EXERCISE BRIEF:
Filter the records, keeping every line that has the string "fetchedState".
━━ INPUT DATA
/-! ### The engine's move -/

/-- The state behind a decoded element differs from the one before it in the cursor only. -/
theorem decode_got_sameButCursor {c : Context} (h : decode readBit c s = .got d t) : sameButCursor s t := by
  have hs := decode_sameButCursor c s
  rwa [h] at hs

/-- A running engine fetches at its point. -/
theorem fetch_of_running (h : running s = true) : fetch s = fetchAt s := if_pos h

/-- Phase INFLATE fetches from the stream, but at the end of a code-length list. -/
theorem fetch_of_inflate (hs : s.status = .inflate) (hsc : s.point ≠ .scanline) (hun : s.point ≠ .unpack)
    (hl : s.point = .codeLengths → s.lidx < listTotal s) : fetch s = fetchStream s := by
  rw [fetch_of_running (by simp [running, hs]), fetchAt]
  cases hp : s.point with
  | header | dynHeader | clcLengths | symbols | distance => rfl
  | codeLengths => exact if_pos (hl hp)
  | scanline => exact absurd hp hsc
  | unpack => exact absurd hp hun

/-- The element the stream holds runs on the state its fetch left. -/
theorem engineMove_of_got (hf : fetch s = fetchStream s) (hd : decode readBit (contextOf s) s = .got d t) :
    engineMove s = exec d.instr (fetchedState d t) :=
  engineMove_of_run (hf.trans (by rw [fetchStream, hd]))

/-- A stop of the decoder is the engine's move. -/
theorem engineMove_of_stop {v : Stop} (hf : fetch s = fetchStream s) (hd : decode readBit (contextOf s) s = .stop v t) :
    engineMove s = stopMove v t :=
  engineMove_of_move (hf.trans (by rw [fetchStream, hd]))

/-- In phase SCAN at an UNPACK the fetch looks at BITDEPTH only. -/
theorem fetch_of_unpack (hs : s.status = .scan) (hp : s.point = .unpack) : fetch s = fetchUnpack s := by
  rw [fetch_of_running (by simp [running, hs]), fetchAt, hp]

/-- In IDLE, DONE and FAULT the engine does nothing. -/
theorem engineMove_of_not_running (h : running s = false) : engineMove s = .next s :=
  engineMove_of_move (if_neg (by simp [h]))

end

/-- Settles O55: the turn by `step_nothingPending`, `step_elapse` and `step_hostMove`; the engine's move by `engineMove_of_got`
and `engineMove_of_stop` in the stream and by `fetchUnpack_eq` at an UNPACK. -/
theorem stepRunsTheFetchedElement : Obligations.StepRunsTheFetchedElement := by
  unfold Obligations.StepRunsTheFetchedElement
  intro s
  refine ⟨step_nothingPending, fun a rest hq => ?_, fun hs hsc hun hl => ?_, fun hs hp => ?_, fun hs => ?_⟩
  · split
    · rename_i ha
      exact step_elapse (ha ▸ hq)
    · rename_i ha
      exact step_hostMove hq ha
  · have hf := fetch_of_inflate hs hsc hun hl
    refine ⟨fun d t hd => ?_, fun w t hd => ?_⟩
    · have hsame := decode_got_sameButCursor hd
      exact ⟨fetchedState d t, engineMove_of_got hf hd, fetched_frame hsame d, fun w hw => fetchedState_walked hsame hw⟩
    · rw [engineMove_of_stop hf hd]
      refine ⟨?_, ?_, ?_, ?_⟩
      · rintro rfl; exact ⟨_, rfl, rfl, rfl⟩
      · rintro rfl; exact ⟨_, rfl, rfl, rfl⟩
      · rintro rfl; rfl
      · rintro rfl; rfl
  · have hf := (fetch_of_unpack hs hp).trans (fetchUnpack_eq s)
    refine ⟨fun i hi => ?_, fun hi => ?_⟩
    · exact engineMove_of_run (hf.trans (by rw [hi]))
    · exact engineMove_of_move (hf.trans (by rw [hi]))
  · rcases hs with hs | hs | hs <;> exact engineMove_of_not_running (by simp [running, hs])

end Sys2Proof.Machine
end

section
/-! BUILD (41 R150 to R159): the codes of a table are none the head of another, they are those of the loop over NEXT, and the test of R154
finds a code that does not fit in its length. -/

namespace Sys2Proof.Machine

open Sys2Proof

/-! ### Counting the symbols of a length -/

/-- Counting the entries `l` of a table is the library's count. -/
theorem countLen_eq_count (l : Nat) (T : List Nat) : countLen l T = T.count l := by
  induction T with
  | nil => rfl
  | cons t T ih =>
    rw [countLen, List.count_cons, ih]
    by_cases h : t = l <;> simp [h]

/-- BLCOUNT (41 R151) as the length of a filtered table. -/
theorem blCount_eq_filter (T : List Nat) (L : Nat) :
    blCount T L = if L = 0 then 0 else (T.filter fun t => t = L).length := by
  rw [blCount, countLen_eq_count, List.count_eq_length_filter]
  rfl

/-- The list of the symbols of length `l` has as many entries as the table has entries `l`. -/
@[simp] theorem symbolsOfLen_length (l : Nat) (T : List Nat) (s : Nat) : (symbolsOfLen l T s).length = countLen l T := by
  induction T generalizing s with
  | nil => rfl
  | cons t T ih =>
    rw [symbolsOfLen, countLen]
    split <;> simp [ih]

/-- Each number below BLCOUNT[l] counts the symbols of length `l` before some symbol of that length. -/
theorem exists_countLen_take {l j : Nat} {T : List Nat} (h : j < countLen l T) :
    ∃ k, T[k]? = some l ∧ countLen l (T.take k) = j := by
  rw [← symbolsOfLen_length l T 0] at h
  obtain ⟨k, -, hk, hj⟩ := (symbolsOfLen_getElem? l T 0 j _).mp (List.getElem?_eq_getElem h)
  exact ⟨k, hk, hj.symm⟩

/-- The codes of length `l` are the BLCOUNT[l] consecutive numbers from NEXT[l] on. -/
theorem exists_codeWord_of_lt_blCount {T : List Nat} {maxl l j : Nat} (h1 : 1 ≤ l) (hl : l ≤ maxl) (hj : j < blCount T l) :
    ∃ w, w ∈ codeWords T maxl ∧ w.len = l ∧ w.code = nextCode T l + j := by
  rw [blCount_pos T h1] at hj
  obtain ⟨k, hk, rfl⟩ := exists_countLen_take hj
  exact ⟨⟨k, l, _⟩, (mem_codeWords _ _ _).mpr ⟨h1, hl, hk, rfl⟩, rfl, rfl⟩

/-! ### No code is the head of another -/

/-- No code is the head of another, as bit strings (41 R159). -/
theorem codeBits_prefix_unique {T : List Nat} {maxl : Nat} (hT : overSubscribed T maxl = false) {v w : CodeWord}
    (hv : v ∈ codeWords T maxl) (hw : w ∈ codeWords T maxl) (h : codeBits v.len v.code <+: codeBits w.len w.code) : v = w := by
  obtain ⟨hlen, hhead⟩ := (codeBits_head_iff (codeWord_lt hT hv) (codeWord_lt hT hw)).mp h
  exact code_head_unique hv hw hlen hhead

/-- Settles O6: lengths by `mem_codeWords`, range by `codeWord_lt`, uniqueness by `codeWord_unique`, no code at the head of another by
`codeBits_prefix_unique`. -/
theorem prefixFreeCodes : Obligations.PrefixFreeCodes := by
  unfold Obligations.PrefixFreeCodes
  rintro T maxl ⟨hmax, hfit⟩
  refine ⟨fun w hw => ?_, fun s l hs hl => ?_, fun v w => codeBits_prefix_unique hfit⟩
  · obtain ⟨hpos, -, hsym, -⟩ := (mem_codeWords T maxl w).mp hw
    exact ⟨hsym, hpos, codeWord_lt hfit hw⟩
  · have hw : ⟨s, l, nextCode T l + countLen l (T.take s)⟩ ∈ codeWords T maxl :=
      (mem_codeWords _ _ _).mpr ⟨hl, hmax l (List.mem_of_getElem? hs), hs, rfl⟩
    exact ⟨_, hw, rfl, fun v hv hvs => codeWord_unique hv hw hvs⟩

/-! ### The loop over NEXT -/

/-- Numbering the entries of one length from `c` on: a first entry of that length takes `c`, and the entries behind it go on from
`c + 1`; behind a first entry of another length they go on from `c`. -/
theorem exists_entry_cons (t : Nat) (T : List Nat) (s c : Nat) (w : CodeWord) :
    (∃ k, w.sym = s + k ∧ (t :: T)[k]? = some w.len ∧ w.code = c + countLen w.len ((t :: T).take k)) ↔
      (w.sym = s ∧ t = w.len ∧ w.code = c) ∨
      ∃ k, w.sym = s + 1 + k ∧ T[k]? = some w.len ∧
        w.code = (if w.len = t then c + 1 else c) + countLen w.len (T.take k) := by
  rw [← Nat.or_exists_add_one]
  refine or_congr (by simp [countLen]) (exists_congr fun k => ?_)
  rw [List.getElem?_cons_succ, List.take_succ_cons, countLen, Nat.add_assoc, Nat.add_comm k]
  by_cases ht : t = w.len
  · rw [if_pos ht, if_pos ht.symm, Nat.add_assoc, Nat.add_comm _ 1]
  · rw [if_neg ht, if_neg (Ne.symm ht)]

/-- The loop of 41 R153 from symbol `s` on: the symbol `k` places further with the positive length `l` gets NEXT[l] plus the number
of symbols of that length passed on the way. -/
theorem mem_buildLoop (T : List Nat) (s : Nat) (next : Nat → Nat) (w : CodeWord) :
    w ∈ buildLoop T s next ↔
      0 < w.len ∧ ∃ k, w.sym = s + k ∧ T[k]? = some w.len ∧ w.code = next w.len + countLen w.len (T.take k) := by
  induction T generalizing s next with
  | nil => simp [buildLoop]
  | cons t T ih =>
    rw [exists_entry_cons]
    by_cases ht : t = 0
    · rw [buildLoop, if_pos ht, ih]
      refine and_congr_right fun hpos => ?_
      have hne : w.len ≠ t := by omega
      simp [hne, hne.symm]
    · rw [buildLoop, if_neg ht, List.mem_cons, ih, and_or_left]
      refine or_congr ?_ ?_
      · obtain ⟨sym, len, code⟩ := w
        rw [CodeWord.mk.injEq]
        constructor
        · rintro ⟨rfl, rfl, rfl⟩
          exact ⟨Nat.pos_of_ne_zero ht, rfl, rfl, rfl⟩
        · rintro ⟨-, rfl, rfl, hcode⟩
          exact ⟨rfl, rfl, hcode⟩
      · refine and_congr_right fun _ => ?_
        by_cases hlen : w.len = t <;> simp [hlen]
━━━━
ANSWER TO THIS PROBLEM:
    engineMove s = exec d.instr (fetchedState d t) :=
      exact ⟨fetchedState d t, engineMove_of_got hf hd, fetched_frame hsame d, fun w hw => fetchedState_walked hsame hw⟩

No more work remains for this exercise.